### REQUIRED WORK
The expected output is the first line of the data below and every line after it, up to and including the line containing "(R477, R478) -/", each reproduced exactly.

### DATASET
-- ==== Sys2Proof/Machine/Links.lean ====
section
/-! DEFINITION. Rilaic ports and flits, control registers of the package aperture, the host and management ports, start-up
and RAS (chapter 14). -/
namespace Sys2Proof.Machine

/-! ### Flits (R477, R478) -/

/-- A port whose link is gone: what it had not had acknowledged or answered is to be sent by another route (R479); what a package that
is gone was to get fails (R462). -/
def dropLink (s : State) (p : Nat) (x : Port) : State :=
  let s := stampWaiting s
  let y := getPort s p
  let again := (y.unanswered ++ y.replayBuf.map (·.out)).map fun o => { o with since := s.moot.time }
  let s := setPort { s with outq := again ++ s.outq } p
    { x with width := 0, replayBuf := [], unanswered := [], resends := 0, retrain := none }
  pump (failRequests s (silentPkg s))

/-- The port goes DOWN (R478, R480). -/
def portDown (s : State) (p : Nat) : State :=
  report (dropLink s p { (getPort s p) with state := 3 }) (.linkDown p)

/-- Answers a damaged or out-of-sequence flit, once. -/
def sendNak (s : State) (p : Nat) : State :=
  let x := getPort s p
  if x.naked then s else setPort s p { x with naked := true, sent := x.sent ++ [controlFlit s x.rxNext true x.peer] }

/-- Resends the replay buffer in order; RMAX resends in a row take the port down. -/
def resend (s : State) (p : Nat) : State :=
  let x := getPort s p
  if x.replayBuf.isEmpty then s
  else if x.rmax.toNat ≤ x.resends then portDown s p
  else setPort s p { x with
    sent := x.sent ++ x.replayBuf.map (·.bytes), replay := satAdd x.replay x.replayBuf.length, resends := x.resends + 1
    sentAt := s.moot.time }

/-- No ACK has come within RTO nanoseconds of the sending of the oldest unacknowledged flit (R478). -/
def replayDue (s : State) (x : Port) : Bool :=
  (x.state = 2 || x.state = 4) && x.retrain.isNone && !x.replayBuf.isEmpty && decide (x.rto.toNat * 25 * refUnit ≤ 1000 * (s.moot.time - x.sentAt))

/-- ACK: flits before it are acknowledged, which makes room for others; the requests among them wait for their answers. -/
def takeAck (s : State) (p : Nat) (ack : BitVec 8) : State :=
  let x := getPort s p
  if ack = x.txNext || x.replayBuf.any (fun f => f.seqNo == ack) then
    let rest := x.replayBuf.dropWhile fun f => f.seqNo != ack
    let asked := ((x.replayBuf.takeWhile fun f => f.seqNo != ack).map (·.out)).filter fun o => o.cls == 0#3
    if rest.length < x.replayBuf.length then pump (setPort s p { x with
      replayBuf := rest, unanswered := x.unanswered ++ asked, resends := 0, sentAt := s.moot.time })
    else s
  else s

/-- A Moot message at offset 0 of a flit's payload (Table 13.2). -/
def mootMsgOf (b : List Byte) : BitVec 4 × MootMsg :=
  let w (o : Nat) : BitVec 64 := BitVec.ofNat 64 (leValue ((b.drop o).take 8))
  let x := w 0x18
  (field (w 0) 0 4,
   { member := field (w 0) 8 8, pkg := field (w 0) 16 10, seqNo := field (w 0) 32 32, effective := w 8, sent := w 16,
     limit := field x 0 8, cause := field x 8 4, unann := bitAt x 12, gid := field x 16 16, arg := field x 32 32 })

/-- The event that a message of a TYPE is; a reserved TYPE is discarded (R459). -/
def mootEvent (m : BitVec 4 × MootMsg) : Option Instr :=
  match m.1.toNat with
  | 1 => some (.crier m.2)
  | 2 => some (.heartbeat m.2)
  | 3 => some (.round m.2)
  | 4 => some (.join m.2)
  | 5 => some (.leave m.2)
  | 6 => some (.silent m.2)
  | 7 => some (.rparam m.2)
  | _ => none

### EXPECTED OUTPUT
-- ==== Sys2Proof/Machine/Links.lean ====
section
/-! DEFINITION. Rilaic ports and flits, control registers of the package aperture, the host and management ports, start-up
and RAS (chapter 14). -/
namespace Sys2Proof.Machine

/-! ### Flits (R477, R478) -/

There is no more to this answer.